Dealing with the cattle rustlers proves to be a routine job, but investigating the tragedy that hits the touring Shakespearean drama troupe turns out to be a tough assignment. It may be the hardest case he’s ever taken on, one that is certain to change his life forever.
Robert J. Conley was a Cherokee author and enrolled member of the Cherokee Nation, a federally recognized tribe of American Indians. In 2007, he received the Lifetime Achievement Award from the Native Writers' Circle of the Americas.

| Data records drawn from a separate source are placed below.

-- ==== Sys2Proof/Certificates/Slice0/Obligations.lean ====
section
/-!
DEFINITION. The statements for the provers.
-/
open Sys2Proof Sys2Proof.Machine

-- Encodings.

/-- The encoder and the decoder agree on every well-formed instruction that has an encoding: slots with their header
groups in the formats of R78 to R87, and purlin words (R398, R399), every operand at every value. -/
def Obligations.DecodeOfEncodeIsTheInstruction : Prop :=
  ∀ (i : Instr) (e : Enc), i.wf = true → encode i = some e → decodeEnc e = .ok i

/-- A word has one meaning at most one way: the instruction to which a slot word with its header group decodes is encoded by
that word and that group, when the loop-edge flags are clear and the group suits the slot (R61, R76); and a purlin word that
decodes is the one encoding of a well-formed instruction (R398, R399). In a bundle without a header (hdr = false) the word alone
is the encoding: its instruction has a group whose flags and extension bits are 0, and whose IMX bits are 0 or extend a signed
immediate by its sign (R61, R63). -/
def Obligations.EachWordHasOneEncoding : Prop :=
  (∀ (w : BitVec 32) (g : BitVec 9) (i : Instr), fld 7 2 g = 0 → groupError w g = false →
    decodeSlot ⟨w, g, true⟩ = .ok (.instr i) → encode i = some (.slot w g) ∧ i.wf = true) ∧
  (∀ (w : BitVec 32) (i : Instr), decodeSlot ⟨w, 0, false⟩ = .ok (.instr i) →
    i.wf = true ∧ ∃ g, encode i = some (.slot w g) ∧ fld 5 4 g = 0 ∧ (fld 0 5 g = 0 ∨ fld 0 5 g = 31)) ∧
  ∀ (w : BitVec 32) (i : Instr), decodePurlin w = .ok i → encode i = some (.purlin w) ∧ i.wf = true

/-- Words that the spec prints decode to the instructions that they stand for: the bundle of the example of 02 (ADDI with
its header group, VADD, MMA), LOOP (R155), LDS (R143), CPY (07), and PDROP by R399. -/
def Obligations.PrintedWordsDecode : Prop :=
  decodeSlot ⟨0x0082032C, 0x140, true⟩ = .ok (.instr (.addi 0 0x28 1 0x12C)) ∧
  decodeSlot ⟨0x404642A0, 0, true⟩ = .ok (.instr (.vadd 0 3 4 5 2 false)) ∧
  decodeSlot ⟨0x60513296, 0, true⟩ = .ok (.instr (.mma 2 1 6 10 11 false)) ∧
  decodeSlot ⟨0x21980100, 0, false⟩ = .ok (.instr (.loop 12 1)) ∧
  decodeSlot ⟨0x09828FA0, 0, false⟩ = .ok (.instr (.lds 0 10 7 3 false true 0)) ∧
  decodeSlot ⟨0x80424A78, 0, true⟩ = .ok (.instr (.cpy 0 1 2 5 0x78)) ∧
  decodePurlin 0x64000000 = .ok .pdrop

/-- R76, for the 16 bytes of every bundle: TRAPINFO names its lowest faulting slot and that slot's lowest REASON; a bundle
without a slot fault has REASON 5 beyond the limits of R66, else REASON 8 for the conflict of R74, with WHOLE set; any other bundle
is not illegal. Within a word the decoder finds a reserved unit (0), a header outside slot 0 (1), an unassigned opcode (2), a
nonzero reserved field (3) before a reserved value (4, 9), and a filler's bits (7). Two of its points are the model's choice, not
R76's words: a slot of an unassigned opcode or of a reserved unit is judged in the shape of log 65 (DESIGN CHOICE), and a use that the
encoding alone shows to be illegal is one also in a slot that a predicate, a condition or a loop edge suppresses (log 17, DEDUCED). -/
def Obligations.IllegalBundleNamesItsLowestFault : Prop :=
  (∀ (s : State) (bits : BitVec 128),
    (∀ n r, SlotFault s bits n r → (∀ m q, SlotFault s bits m q → n < m ∨ (n = m ∧ r ≤ q)) →
      judge s bits = .illegal (BitVec.ofNat 64 (256 * r + n))) ∧
    ((∀ n r, ¬ SlotFault s bits n r) →
      (overLimit bits = true → judge s bits = .illegal 0x508) ∧
      (overLimit bits = false → tileConflict s.me (decodeBundle bits).slots = true → judge s bits = .illegal 0x808) ∧
      (overLimit bits = false → tileConflict s.me (decodeBundle bits).slots = false → ∀ x, judge s bits ≠ .illegal x))) ∧
  (∀ bits : BitVec 128, overLimit bits = true ↔ 2 < unitCount bits 0 ∨ 1 < unitCount bits 1 ∨ 2 < unitCount bits 2 ∨
    1 < unitCount bits 3 ∨ 2 < unitCount bits 4) ∧
  ∀ f : SlotBits,
    (fld 29 3 f.w = 7 → decodeSlot f = .error .reservedUnit) ∧
    (fld 29 3 f.w = 5 → decodeSlot f = .error .headerOutside) ∧
    (fld 29 3 f.w = 6 → decodeSlot f = if fld 0 29 f.w = 0 then .ok .filler else .error .fillerBits) ∧
    (f.op = 0 ∨ (fld 29 3 f.w = 0 ∧ 0x30 < f.op.toNat) ∨ (fld 29 3 f.w = 1 ∧ 0x11 < f.op.toNat) ∨
      (fld 29 3 f.w = 2 ∧ 0x35 < f.op.toNat) ∨ (fld 29 3 f.w = 3 ∧ 0x0B < f.op.toNat) ∨
      (fld 29 3 f.w = 4 ∧ 0x14 < f.op.toNat) →
      (fld 29 3 f.w).toNat ≤ 4 → decodeSlot f = .error .unassignedOpcode) ∧
    ∀ x ∈ reservedBits, fld 29 3 f.w = x.1 → f.op = x.2.1 → f.w &&& x.2.2 ≠ 0 → decodeSlot f = .error .reservedField

-- The step.

/-- Which step is next (log 2): a part that has shut down does nothing until a package reset, and every other step of it
stops (R466, log 73); else an incident (log 57), an input, of which a part that is not READY takes in the few of its bring-up, a
step of bring-up (R463, log 9), a purlin instruction, an event that is due, in this order; and a package with no task, no message
and no engine only counts cycles, with a tick every 716.8 of them at 700 MHz, whatever the clock was before in that tick (R35, R466, log 10). -/
def Obligations.StepTakesItsTurns : Prop :=
  (∀ s : State, s.shut = true →
    (∀ rest, s.inbox = .packageReset :: rest → step s = exec .packageReset { s with inbox := rest }) ∧
    ((∀ rest, s.inbox ≠ .packageReset :: rest) → step s = .fault .partShutDown)) ∧
  (∀ (s : State) x rest, s.shut = false → s.incidents = x :: rest →
    step s = .next (takeIncident { s with incidents := rest } x)) ∧
  (∀ (s : State) i rest, s.shut = false → s.incidents = [] → s.inbox = i :: rest →
    (configRetry s = false ∨ beforeReady i = true → step s = exec i { s with inbox := rest }) ∧
    (configRetry s = true → beforeReady i = false → step s = .next (turnedAway { s with inbox := rest } i))) ∧
  (∀ s : State, s.shut = false → s.incidents = [] → s.inbox = [] → configRetry s = true → step s = .next (bringUp s)) ∧
  (∀ (s : State) p r i, s.Running → s.inbox = [] → s.turn = p + 1 → tabFind s.runs p = some r →
    decodePurlin (runWord s r) = .ok i →
    step s = thenDo (exec i s) fun s => { s with turn := procTurn s (p + 1) }) ∧
  (∀ (s : State) i, s.Running → s.inbox = [] → s.turn = 0 → dueEvent s = some i → step s = exec i s) ∧
  ∀ s : State, s.Running → s.inbox = [] → s.turn = 0 → dueEvent s = none → nextCore s = none →
    nextEngine s = none → s.fences = [] → s.arrivals = [] → s.jobs = [] → s.queues = [] → s.wbs = [] → s.hostAcc = [] →
    ∃ t, step s = .next t ∧ t.cycle = s.cycle + 1 ∧ t.ctxs = s.ctxs ∧ SameMem s t ∧
      tickLen * t.ticks + t.phase = tickLen * s.ticks + s.phase + cycleLen s

/-- No instruction and no step of the part is refused, and none faults: whatever the state, a part that has not shut
down has a next state. That every row of the table is one instruction that completes is logs 3 and 58; that a part that has shut
down (R466) stops with a fault is log 73. -/
def Obligations.StepAlwaysAnswers : Prop :=
  (∀ i s, ∃ t, exec i s = .next t) ∧ ∀ s : State, s.shut = false → ∃ t, step s = .next t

This short novel is a curious cross between a standard western and an Agatha Christie murder mystery. The central character, Oliver Colfax, is something of a range detective, with a license to kill, should he be so inclined. But he’s grown weary of the work that has been his livelihood and is looking to retire from being a gunman for hire. It is, as he says, “quitting time.”
Considering a job for a Colorado rancher who believes he is the victim of rustlers, Colfax travels to a small frontier town, drawn in part by the opportunity to see a touring theater company perform Shakespeare’s bloody tragedy Titus Andronicus. Agreeing with the cattleman to find out who, if anybody, is rustling his stock, Colfax gets to work and determines before long that a gang of cowboys at a nearby camp are the only likely suspects...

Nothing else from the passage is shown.